Thursday, July 12, 2018
STARS: Ruth Bader Ginsburg
DIRECTOR: Julie Cohen, Betsy West
She is known as "Notorious RBG," and she's a rock star. She's also as U.S. Supreme Court justice. Vilified by the right, revered by the left (and respected by a good deal of moderates, I imagine, who tend to have more of an open mind on things), Ruth Bader Ginsburg has been a champion for equal rights and human decency from the beginning. RBG, the reverential documentary on her life and career, leaves few stones unturned in presenting her story.
The film begins with a montage of right-wing politicians and talk show hosts hurling insults and epithets. It then goes on to show you who she really is. Nice touch, I thought. As documentaries go, RBG is rather austere (could have used a bit more stirring music, I felt), with interviews from the likes of Bill Clinton, Gloria Steinem, NPR contributor Nina Totenberg, and the late conservative justice Antonin Scalia.

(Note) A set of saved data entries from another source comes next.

/-- Host writes. A step whose move is a write of a place other than `CMD` does that write and nothing else (R54, R57,
R186); while `BUSY` is 1 every host write is ignored, one of `CMD` included (R56). Of the control registers `ARG`, `ILEN`
and `BITN` take the word, and it changes nothing else; every other number but 0 (`CMD`) ignores it (R37). A host write of
any place changes at most the one piece of state the place belongs to: node registers, queue, `FT`, `OBUF`, `OLEN`, `RES`
and `STATUS` stay whatever is written, and so does every other space and register (R54). The move taken off the list and
the draw are the model's choice (notes/assumptions/1.md, 3.md), and so is that a state with `BUSY` = 1 is looked at
between steps (notes/assumptions/10.md). -/
def Obligations.ControlRegisterWrites : Prop :=
  (∀ (s : State) (loc : Loc) (x : Word) (rest : List Move), s.host = .write loc x :: rest → loc ≠ .reg 0 →
    step s = .next (State.hostWrite { s with host := rest, draws := s.draws + 1 } loc x)) ∧
  (∀ (s : State) (x : Word) (rest : List Move), s.host = .write (.reg 0) x :: rest → s.status.busy = true →
    step s = .next { s with host := rest, draws := s.draws + 1 }) ∧
  (∀ (s : State) (loc : Loc) (x : Word), s.status.busy = true → s.hostWrite loc x = s) ∧
  (∀ (s : State) (x : Word), s.status.busy = false →
    s.hostWrite (.reg 2) x = { s with arg := x } ∧ s.hostWrite (.reg 3) x = { s with ilen := x } ∧
    s.hostWrite (.reg 5) x = { s with bitn := x } ∧
    ∀ r, r ≠ 0 → r ≠ 2 → r ≠ 3 → r ≠ 5 → s.hostWrite (.reg r) x = s) ∧
  ∀ (s : State) (loc : Loc) (x : Word),
    s.hostWrite loc x = match loc with
      | .reg 2 => { s with arg := (s.hostWrite loc x).arg }
      | .reg 3 => { s with ilen := (s.hostWrite loc x).ilen }
      | .reg 5 => { s with bitn := (s.hostWrite loc x).bitn }
      | .ibuf _ => { s with ibuf := (s.hostWrite loc x).ibuf }
      | .bits _ => { s with bits := (s.hostWrite loc x).bits }
      | .ct _ _ => { s with ct := (s.hostWrite loc x).ct }
      | .reg _ | .obuf _ | .ft _ => s

/-- A host write of a byte of `IBUF` is what the next read of that place returns and what the next command reads there
(R42, R57), and every other byte of `IBUF` reads as before; at an index past the end it is ignored (R52). What a command
reads as its input is `IBUF[0 .. ILEN-1]`, byte by byte what the host reads there (R32, R51). That a byte goes in and out
in the low eight bits of a 32-bit word whose upper bits are ignored and read 0 is the model's choice (DESIGN CHOICE,
unsafe, notes/assumptions/4.md). -/
def Obligations.InputBufferReadAfterWrite : Prop :=
  ∀ (s : State) (a : Nat) (x : Word), s.status.busy = false →
    (a < Config.ibufCap →
      ((s.hostWrite (.ibuf a) x).hostRead (.ibuf a)).toNat = x.toNat % 256 ∧
      (∀ b, b ≠ a → (s.hostWrite (.ibuf a) x).hostRead (.ibuf b) = s.hostRead (.ibuf b)) ∧
      (Memory.wf s = true → ∀ u : State, u.ibuf = (s.hostWrite (.ibuf a) x).ibuf → a < u.ilen.toNat →
        u.inputBytes[a]? = some (x.setWidth 8))) ∧
    (Config.ibufCap ≤ a → s.hostWrite (.ibuf a) x = s) ∧
    (Memory.wf s = true →
      s.inputBytes.length = s.ilen.toNat ∧
      ∀ b, b < s.ilen.toNat → b < Config.ibufCap → s.inputBytes[b]? = some ((s.hostRead (.ibuf b)).setWidth 8))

Of particular interest is Bader's close friendship with Scalia. They had a fondness for each other that transcended political lines. There is a clip showing them riding an elephant together, one of the numerous humorous touches sprinkled throughout the film.
There is even a romantic element, with archival footage and background on her late husband Marty Ginsburg and their times together. And here's the answer to the question that has been in the back of your mind, so admit it. Ruth Bader Ginsburg was a strikingly attractive woman in her youth. (So any subsequent biopic that might be made about Ms. Ginsburg, they can go ahead and put Julia Roberts in there to play her.) Now in her mid eighties, Ruth Ginsburg is a warrior. She does a fitness routine that would shame most younger folks.
Today, with the U. S Supreme Court irretrievably (in our lifetime) skewed to the political right, Ruth Bader Ginsburg will stand, in many cases I suspect, as a lone dissenting opinion--and that is the melancholic undertone that kept haunting me throughout this film. For I don't see how anyone, regardless of political leanings, could come away from RBG without the impression that there is one word that best describes Ruth Bader Ginsburg. And that word is integrity.
Grade: B +
Monday, July 2, 2018
STARS: Ed Helms, Jeremy Renner, Jon Hamm, Jake Johnson, Kevin Sable, Isla Fisher
DIRECTOR: Jeff Tomsic
There's a playfully suggestive song that goes back to the early fifties called, "It Ain't The Meat It's The Motion." Turn that little pearl of prurient profundity onto its head and you've got the new comedy, Tag--a wild romp of a film that's 's filled with cartoonish sight gags (they run, they tackle each other, they smash up shit)--lots of motion but no meat, or food for thought. That is, until the last third of the movie, when it redeems itself...at least to where I didn't have to give it a totally crappy rating. More on that in a moment.
Five "adult" men (played by Ed Helms, Jon Hamm, Jeremy Renner, Jake Johnson, and Kevin Sable) get together each May and continue a long-standing tradition, a game of tag they've been playing since the first grade! But like many of the games people play (politics and the like), it has gotten out of hand, and now nothing else matters but to win the game. The current objective is to take down the one group member, Jerry (Jeremy Renner), who incredibly has never been tagged. A plan has been set in motion to get him at his wedding on the last day of the month, figuring he'll be a sitting duck. But Jerry is clever as an elusive Soviet agent--giving Tag the feel of a spy thriller on laughing gas.
Just when you think that the crazy chase is all the substance this movie has--they'll get him or they won't--the group members must suddenly face their own consciences, as in when does the relentless pursuit of an objective (or an ideology, perhaps) come into conflict with one's sense of human decency? And which one wins out? And that, kiddies, is nothing less than the moral dilemma America is faced with at the moment. So there's more to Tag than initially meets the eye.
But it comes too little too late to save this film from the Mediocrity Hall Of Fame. All the slapstick gets tedious after a while, and I was left with a hunger for a little more meat and a lot less motion.
Tag makes Animal House look like Gone With The Wind. Or, for those of you unfamiliar with those two classics, Tag sucks the big one. Unlike Tim, I found no redeeming features in this turkey. The subtitle should have been 'Peter Pans On Steroids.' How actors like Oscar-nominee Jeremy Renner (The Hurt Locker) and Golden Globe winner Jon Hamm (Mad Men) got talked into doing this movie is as unbelievable to me as the movie itself.
I wish I could find something positive to say. I can't. I really wanted to walk out of this one before it ended but someone had said the real men the story was based on were shown at the end. And they were: paunchy, forgettable-looking guys. Playing tag was probably the highlight of their lives. But it certainly wasn't mine!
And Isla Fisher should be ashamed of herself for playing the competitive harpie married to Ed Helms' character. Her foul-mouthed mega-aggressive persona set back the image of a liberated woman by centuries. Yuk!
So my advice? Don't waste your money.